The final final check before going live
Okay so you’ve done all this, you’re feeling good about the book. One last thing I do – I sleep on it. Seriously. If you can wait 24 hours between finishing your QA and actually clicking publish, do it. Come back with fresh eyes the next day and do a super quick flip-through of the preview file one more time.
I’ve caught typos in titles, wrong prices, forgot to add my author bio, all kinds of stuff during that final check. There’s something about the excitement of being “done” that makes you miss things.
Oh and funny story – I was watching The Office for like the millionth time while doing QA on a book last month and I realized I’d named a character in my example scenario “Jim” without even thinking about it. Had to change it because it felt too derivative. Sometimes stepping away and coming back helps you catch stuff like that.
After you publish – the 72-hour window
Once you hit publish, Amazon takes up to 72 hours to review your book, usually way faster though.
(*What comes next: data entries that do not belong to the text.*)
/-- `ip` of the next state. -/
def ipOf (o : Out) : Option Word := (next o).map (·.ip)

/-! ## Well-formedness: an ill-formed parameter for each check -/

theorem test_params_default_ok : State.reset.params.ok = true := by decide
theorem test_memWords_zero_refused : Params.memWordsOk { core.params with memWords := 0 } = false := by decide
theorem test_memWords_largest : Params.memWordsOk { core.params with memWords := 0x1FFFFFFFFFFFFFFF } = true := by decide
theorem test_memWords_too_large_refused :
    Params.memWordsOk { core.params with memWords := 0x2000000000000000 } = false := by decide
theorem test_map_short_refused : OpcodeMap.ok defaultOpcodeMap.tail = false := by decide
theorem test_map_repeat_refused :
    (OpcodeMap.complete (1 :: defaultOpcodeMap.tail), OpcodeMap.injective (1 :: defaultOpcodeMap.tail)) = (true, false) := by
  decide
theorem test_params_bad_map_refused : Params.ok { core.params with opcodeMap := [] } = false := by decide
theorem test_quiet_nan_check :
    isQuietNaN 0x7FF8000000000000 = true ∧ isQuietNaN 0x7FF0000000000001 = false ∧ isQuietNaN 0x3FF8000000000000 = false := by
  decide
theorem test_line_check : lineOk [0x6F, 0x10FFFF] = true ∧ lineOk [0xDFFF] = false ∧ lineOk [0x110000] = false := by decide

/-! ## Decoding -/

theorem test_decode_stack :
    decodeTableWord 64 0x00 = some .push ∧ decodeTableWord 64 0x01 = some .pop := by decide
theorem test_decode_integer :
    decodeTableWord 64 0x02 = some .inc ∧ decodeTableWord 64 0x03 = some .dec ∧ decodeTableWord 64 0x04 = some .neg ∧
    decodeTableWord 64 0x05 = some .add ∧ decodeTableWord 64 0x06 = some .sub ∧ decodeTableWord 64 0x07 = some .mul ∧
    decodeTableWord 64 0x08 = some .div := by decide
theorem test_decode_float :
    decodeTableWord 64 0x09 = some .fneg ∧ decodeTableWord 64 0x0A = some .fadd ∧ decodeTableWord 64 0x0B = some .fsub ∧
    decodeTableWord 64 0x0C = some .fmul ∧ decodeTableWord 64 0x0D = some .fdiv := by decide
theorem test_decode_bitwise :
    decodeTableWord 64 0x0E = some .and ∧ decodeTableWord 64 0x0F = some .or ∧ decodeTableWord 64 0x10 = some .xor ∧
    decodeTableWord 64 0x11 = some .not ∧ decodeTableWord 64 0x12 = some .shl ∧ decodeTableWord 64 0x13 = some .shr := by
  decide
theorem test_decode_jumps :
    decodeTableWord 64 0x14 = some .jmp ∧ decodeTableWord 64 0x15 = some .je ∧ decodeTableWord 64 0x16 = some .jne ∧
    decodeTableWord 64 0x17 = some .jg ∧ decodeTableWord 64 0x18 = some .jge ∧ decodeTableWord 64 0x19 = some .jl ∧
    decodeTableWord 64 0x1A = some .jle ∧ decodeTableWord 64 0x1B = some .ja ∧ decodeTableWord 64 0x1C = some .jae ∧
    decodeTableWord 64 0x1D = some .jb ∧ decodeTableWord 64 0x1E = some .jbe ∧ decodeTableWord 64 0x1F = some .fjg ∧
    decodeTableWord 64 0x20 = some .fjge ∧ decodeTableWord 64 0x21 = some .fjl ∧ decodeTableWord 64 0x22 = some .fjle := by
  decide
theorem test_decode_call_ret_syscall :
    decodeTableWord 64 0x23 = some .call ∧ decodeTableWord 64 0x24 = some .ret ∧
    decodeTableWord 64 0x25 = some .syscall := by decide
theorem test_decode_immediate_loads :
    decodeTableWord 128 0x00000000000000070000000000000026 = some (.moveOpToAx 7) ∧
    decodeTableWord 128 0x80000000000000010000000000000027 = some (.moveOpToBx 0x8000000000000001) ∧
    decodeTableWord 64 0x28 = some (.moveOpToCx 0) ∧
    decodeTableWord 128 0xFFFFFFFFFFFFFFFF0000000000000029 = some (.moveOpToDx 0xFFFFFFFFFFFFFFFF) := by decide
theorem test_decode_register_moves :
    decodeTableWord 64 0x2A = some .moveAxToBx ∧ decodeTableWord 64 0x2B = some .moveAxToCx ∧
    decodeTableWord 64 0x2C = some .moveAxToDx ∧ decodeTableWord 64 0x2D = some .moveBxToAx ∧
    decodeTableWord 64 0x2E = some .moveBxToCx ∧ decodeTableWord 64 0x2F = some .moveBxToDx ∧
    decodeTableWord 64 0x30 = some .moveCxToAx ∧ decodeTableWord 64 0x31 = some .moveCxToBx ∧
    decodeTableWord 64 0x32 = some .moveCxToDx ∧ decodeTableWord 64 0x33 = some .moveDxToAx ∧
    decodeTableWord 64 0x34 = some .moveDxToBx ∧ decodeTableWord 64 0x35 = some .moveDxToCx := by decide
theorem test_decode_conversions :
    decodeTableWord 64 0x36 = some .cwtor ∧ decodeTableWord 64 0x37 = some .cswtor ∧
    decodeTableWord 64 0x38 = some .crtow ∧ decodeTableWord 64 0x39 = some .crtosw := by decide
theorem test_decode_deref : decodeTableWord 64 0x3A = some .deref := by decide
/-- 30_encoding.md R70, R78: all 64 bits of an opcode Word are compared. -/
theorem test_decode_unknown :
    decodeTableWord 64 0x3B = none ∧ decodeTableWord 64 0x100000000 = none ∧
    decodeTableWord 64 0x8000000000000005 = none := by decide
/-- 30_encoding.md R72: an F2 opcode takes the next Word, and there may be none. -/
theorem test_decode_missing_immediate : decode defaultOpcodeMap [0x26] = .error .missingImmediate := by decide
theorem test_decode_leaves_rest : decode defaultOpcodeMap [0x26, 7, 0x25] = .ok (.moveOpToAx 7, [0x25]) := by decide
theorem test_encode_words : encode defaultOpcodeMap (.moveOpToDx 0x2A) = [0x29, 0x2A] := by decide
theorem test_withFetchWord_runs_it :
    step (State.reset.withFetchWord 64 0x05) = exec .add (State.reset.withFetchWord 64 0x05) := by rfl
theorem test_withFetchWord_immediate :
    view (step (State.reset.withFetchWord 128 0x00000000000000070000000000000026)) = some (7, 0, 2, true) := by decide

/-! ## One step of each instruction -/

theorem test_push : next (exec .push { core with cx := 5 }) =
    some { core with cx := 5, mem := [(15, 5)], sp := 15, ip := 1 } := by decide
theorem test_push_no_room : faults (exec .push { core with sp := 0 }) { core with sp := 0 } (.outOfBounds 0xFFFFFFFFFFFFFFFF) := by
  decide
theorem test_pop : next (exec .pop { core with sp := 15, mem := [(15, 0x2A)] }) =
    some { core with mem := [(15, 0x2A)], cx := 0x2A, ip := 1 } := by decide
theorem test_pop_empty : faults (exec .pop core) core (.outOfBounds 16) := by decide

theorem test_inc_wraps : view (exec .inc (ab 0xFFFFFFFFFFFFFFFF 3)) = some (0, 3, 1, true) := by decide
theorem test_dec_wraps : view (exec .dec (ab 0 3)) = some (0xFFFFFFFFFFFFFFFF, 3, 1, true) := by decide
theorem test_neg : view (exec .neg (ab 1 3)) = some (0xFFFFFFFFFFFFFFFF, 3, 1, true) := by decide
theorem test_neg_least : view (exec .neg (ab 0x8000000000000000 3)) = some (0x8000000000000000, 3, 1, true) := by decide
theorem test_add : view (exec .add (ab 2 3)) = some (5, 3, 1, true) := by decide
theorem test_add_wraps : view (exec .add (ab 0xFFFFFFFFFFFFFFFF 1)) = some (0, 1, 1, true) := by decide
theorem test_sub : view (exec .sub (ab 10 3)) = some (7, 3, 1, true) := by decide
theorem test_sub_wraps : view (exec .sub (ab 0 1)) = some (0xFFFFFFFFFFFFFFFF, 1, 1, true) := by decide
theorem test_mul : view (exec .mul (ab 6 7)) = some (0x2A, 7, 1, true) := by decide
theorem test_mul_wraps : view (exec .mul (ab 0xFFFFFFFFFFFFFFFF 0xFFFFFFFFFFFFFFFF)) =
    some (1, 0xFFFFFFFFFFFFFFFF, 1, true) := by decide
theorem test_div : view (exec .div (abC 10 4)) = some (2, 2, 1, true) ∧ view (exec .div (ab 10 4)) = some (5, 2, 1, true) := by
  decide
theorem test_div_faults : faults (exec .div (ab 8 4)) (ab 8 4) .divideByZero ∧
    faults (exec .div (abC 5 0)) (abC 5 0) .divideByZero := by decide

theorem test_fneg : view (exec .fneg (ab 0x3FF8000000000000 3)) = some (0xBFF8000000000000, 3, 1, true) := by decide
theorem test_fneg_nan : view (exec .fneg (ab 0x7FF8000000000000 3)) = some (0xFFF8000000000000, 3, 1, true) := by decide
theorem test_fadd : view (exec .fadd (ab 0x3FB999999999999A 0x3FC999999999999A)) =
    some (0x3FD3333333333334, 0x3FC999999999999A, 1, true) := by decide +kernel
theorem test_fadd_nan : next (exec .fadd (ab 0x7FF0000000000000 0xFFF0000000000000)) =
    some { ab (nanDraw 0) 0xFFF0000000000000 with ip := 1, nanDraws := 1 } := by rfl
theorem test_fsub : view (exec .fsub (ab 0x4010000000000000 0x3FF8000000000000)) =
    some (0x4004000000000000, 0x3FF8000000000000, 1, true) := by decide +kernel
theorem test_fsub_zero : view (exec .fsub (ab 0x4000000000000000 0x4000000000000000)) =
    some (0, 0x4000000000000000, 1, true) := by decide +kernel
theorem test_fmul : view (exec .fmul (ab 0x4000000000000000 0x4008000000000000)) =
    some (0x4018000000000000, 0x4008000000000000, 1, true) := by decide +kernel
theorem test_fmul_tie : view (exec .fmul (ab 1 0x3FE0000000000000)) = some (0, 0x3FE0000000000000, 1, true) := by decide +kernel
theorem test_fdiv : view (exec .fdiv (ab 0x3FF0000000000000 0x4008000000000000)) =
    some (0x3FD5555555555555, 0x4008000000000000, 1, true) := by decide +kernel
theorem test_fdiv_zero : view (exec .fdiv (ab 0xBFF0000000000000 0)) = some (0xFFF0000000000000, 0, 1, true) := by decide +kernel

theorem test_and : view (exec .and (ab 0xF0F0 0xFF00)) = some (0xF000, 0xFF00, 1, true) := by decide
theorem test_or : view (exec .or (ab 0xF0F0 0x0F0F)) = some (0xFFFF, 0x0F0F, 1, true) := by decide
theorem test_xor : view (exec .xor (ab 0xFFFF 0x0F0F)) = some (0xF0F0, 0x0F0F, 1, true) := by decide
theorem test_not : view (exec .not (ab 0 3)) = some (0xFFFFFFFFFFFFFFFF, 3, 1, true) := by decide
theorem test_shl : view (exec .shl (ab 1 63)) = some (0x8000000000000000, 63, 1, true) := by decide
theorem test_shl_overflow : faults (exec .shl (ab 1 64)) (ab 1 64) (.shiftOverflow 64) := by decide
theorem test_shr : view (exec .shr (ab 0xFFFFFFFFFFFFFFFF 4)) = some (0x0FFFFFFFFFFFFFFF, 4, 1, true) := by decide
theorem test_shr_overflow : faults (exec .shr (ab 5 64)) (ab 5 64) (.shiftOverflow 64) := by decide

theorem test_jmp : next (exec .jmp (abL 1 2)) = some { abL 1 2 with ip := 9 } := by decide
theorem test_je : ipOf (exec .je (abL 4 4)) = some 9 ∧ ipOf (exec .je (abL 4 5)) = some 1 := by decide
theorem test_jne : ipOf (exec .jne (abL 4 5)) = some 9 ∧ ipOf (exec .jne (abL 4 4)) = some 1 := by decide
theorem test_jg : ipOf (exec .jg (abC 5 3)) = some 9 ∧ ipOf (exec .jg (abC 0xFFFFFFFFFFFFFFFF 1)) = some 1 := by decide
theorem test_jg_literal : ipOf (exec .jg (abL 5 3)) = some 1 := by decide
theorem test_jge : ipOf (exec .jge (abC 1 3)) = some 1 ∧ ipOf (exec .jge (abC 3 3)) = some 9 := by decide
theorem test_jge_literal : ipOf (exec .jge (abL 1 3)) = some 9 := by decide
theorem test_jl : ipOf (exec .jl (abC 0xFFFFFFFFFFFFFFFF 1)) = some 9 ∧ ipOf (exec .jl (abC 3 3)) = some 1 := by decide
theorem test_jl_literal : ipOf (exec .jl (abL 0xFFFFFFFFFFFFFFFF 1)) = some 1 := by decide
theorem test_jle : ipOf (exec .jle (abC 3 3)) = some 9 ∧ ipOf (exec .jle (abC 4 3)) = some 1 := by decide
theorem test_jle_literal : ipOf (exec .jle (abL 4 3)) = some 9 := by decide
theorem test_ja : ipOf (exec .ja (abL 0xFFFFFFFFFFFFFFFF 1)) = some 9 ∧ ipOf (exec .ja (abL 1 1)) = some 1 := by decide
theorem test_jae : ipOf (exec .jae (abL 1 1)) = some 9 ∧ ipOf (exec .jae (abL 0 1)) = some 1 := by decide
theorem test_jb : ipOf (exec .jb (abL 0xFFFFFFFFFFFFFFFF 1)) = some 1 ∧ ipOf (exec .jb (abL 0 1)) = some 9 := by decide
theorem test_jbe : ipOf (exec .jbe (abL 0 1)) = some 9 ∧ ipOf (exec .jbe (abL 2 1)) = some 1 := by decide
theorem test_fjg : ipOf (exec .fjg (abC 0x4008000000000000 0x4000000000000000)) = some 9 := by decide +kernel
theorem test_fjg_literal : ipOf (exec .fjg (abL 0x4008000000000000 0x4000000000000000)) = some 1 := by decide +kernel
theorem test_fjge : ipOf (exec .fjge (abC 0x4000000000000000 0x4000000000000000)) = some 9 := by decide +kernel
theorem test_fjge_literal : ipOf (exec .fjge (abL 0x7FF8000000000000 0)) = some 1 ∧
    ipOf (exec .fjge (abL 0x3FF0000000000000 0)) = some 9 := by decide +kernel
theorem test_fjl : ipOf (exec .fjl (abC 0x8000000000000000 0)) = some 1 ∧
    ipOf (exec .fjl (abC 0xBFF0000000000000 0)) = some 9 := by decide +kernel
theorem test_fjle : ipOf (exec .fjle (abC 0x8000000000000000 0)) = some 9 ∧
    ipOf (exec .fjle (abC 0 0x7FF8000000000000)) = some 1 := by decide +kernel

theorem test_call : next (exec .call { core with ip := 4, dx := 10 }) =
    some { core with ip := 10, dx := 10, sp := 15, mem := [(15, 5)] } := by decide
theorem test_call_no_room : faults (exec .call { core with ip := 4, sp := 0 }) { core with ip := 4, sp := 0 }
    (.outOfBounds 0xFFFFFFFFFFFFFFFF) := by decide
theorem test_ret : next (exec .ret { core with sp := 15, mem := [(15, 5)] }) =
    some { core with mem := [(15, 5)], dx := 5, ip := 5 } := by decide
theorem test_ret_empty : faults (exec .ret core) core (.outOfBounds 16) := by decide

/-- Memory with `H` and `i` at 8 and 9. -/
def hi : State := { core with dx := 8, cx := 2, mem := [(8, 0x48), (9, 0x69)] }

theorem test_syscall_results :
    next (exec .syscall hi) =
      some { hi with dx := 10, cx := 0, runState := .blockedOut, output := [.char 0x48, .char 0x69, .flush] } ∧
    next (step { core with runState := .blockedOut, acks := 1 }) = some { core with ip := 1 } ∧
    next (step { core with ax := 1, dx := 8, runState := .blockedIn, lines := [[0x6F, 0x6B]] }) =
      some { core with ax := 1, dx := 8, mem := [(8, 0x6F), (9, 0x6B)], ip := 1 } ∧
    next (step { core with ax := 1, dx := 15, runState := .blockedIn, lines := [[]] }) =
      some { core with ax := 1, dx := 15, ip := 1 } ∧
    view (exec .syscall { ab 2 7 with dx := 0x2A }) = some (0x2A, 7, 16, true) := by decide
theorem test_syscall_faults :
    faults (exec .syscall { core with cx := 2, dx := 15, mem := [(15, 0x41)] })
      { core with cx := 2, dx := 15, mem := [(15, 0x41)], output := [.char 0x41] } (.outOfBounds 16) ∧
    faults (exec .syscall { core with cx := 1, dx := 8, mem := [(8, 0xD800)] })
      { core with cx := 1, dx := 8, mem := [(8, 0xD800)] } (.invalidCodePoint 0xD800) ∧
    faults (step { core with ax := 1, dx := 15, runState := .blockedIn, lines := [[0x6F, 0x6B]] })
      { core with ax := 1, dx := 15 } (.outOfBounds 16) ∧
    faults (exec .syscall (ab 3 0)) (ab 3 0) (.unknownSyscall 3) := by decide

/-- `ax`, `bx`, `cx`, `dx` = 1, 2, 3, 4. -/
def r1234 : State := { core with ax := 1, bx := 2, cx := 3, dx := 4 }

/-- The general registers and `ip` of the next state. -/
def regs (o : Out) : Option (Word × Word × Word × Word × Word) :=
  (next o).map fun t => (t.ax, t.bx, t.cx, t.dx, t.ip)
Most of mine go live within 12 hours. But during that time you can still make changes if you catch something.
After it goes live, buy a copy of your own book or download it if you’re in KDP Select. Yes, even though you’ve previewed it to death. Sometimes the actual published file has different issues than the preview. It’s rare but it happens.
Read through it one more time on your device. If you find problems, you can update the manuscript in your KDP dashboard. Upload the new file and it’ll go through review again. Amazon notifies existing buyers about major updates, which is nice.
Check your book’s product page on Amazon. Does everything look right? Cover displaying properly? Description formatted how you want? “Look Inside” feature showing the right pages? That Look Inside thing is important because it’s often the first impression potential buyers get.
I usually also check how my book appears in its categories. Search for it using your title and your brand name if you have one. Make sure it’s actually findable. If it’s not showing up at all in the first few days, might be a metadata issue worth contacting KDP support about.
Last thing – set a reminder to check your book listing every few months. Amazon sometimes changes how things display, or other sellers might hijack your listing (rare but happens), or you might notice your keywords aren’t working anymore. Publishing isn’t really a “set it and forget it” thing if you wanna maximize sales, but that’s more marketing than QA I guess.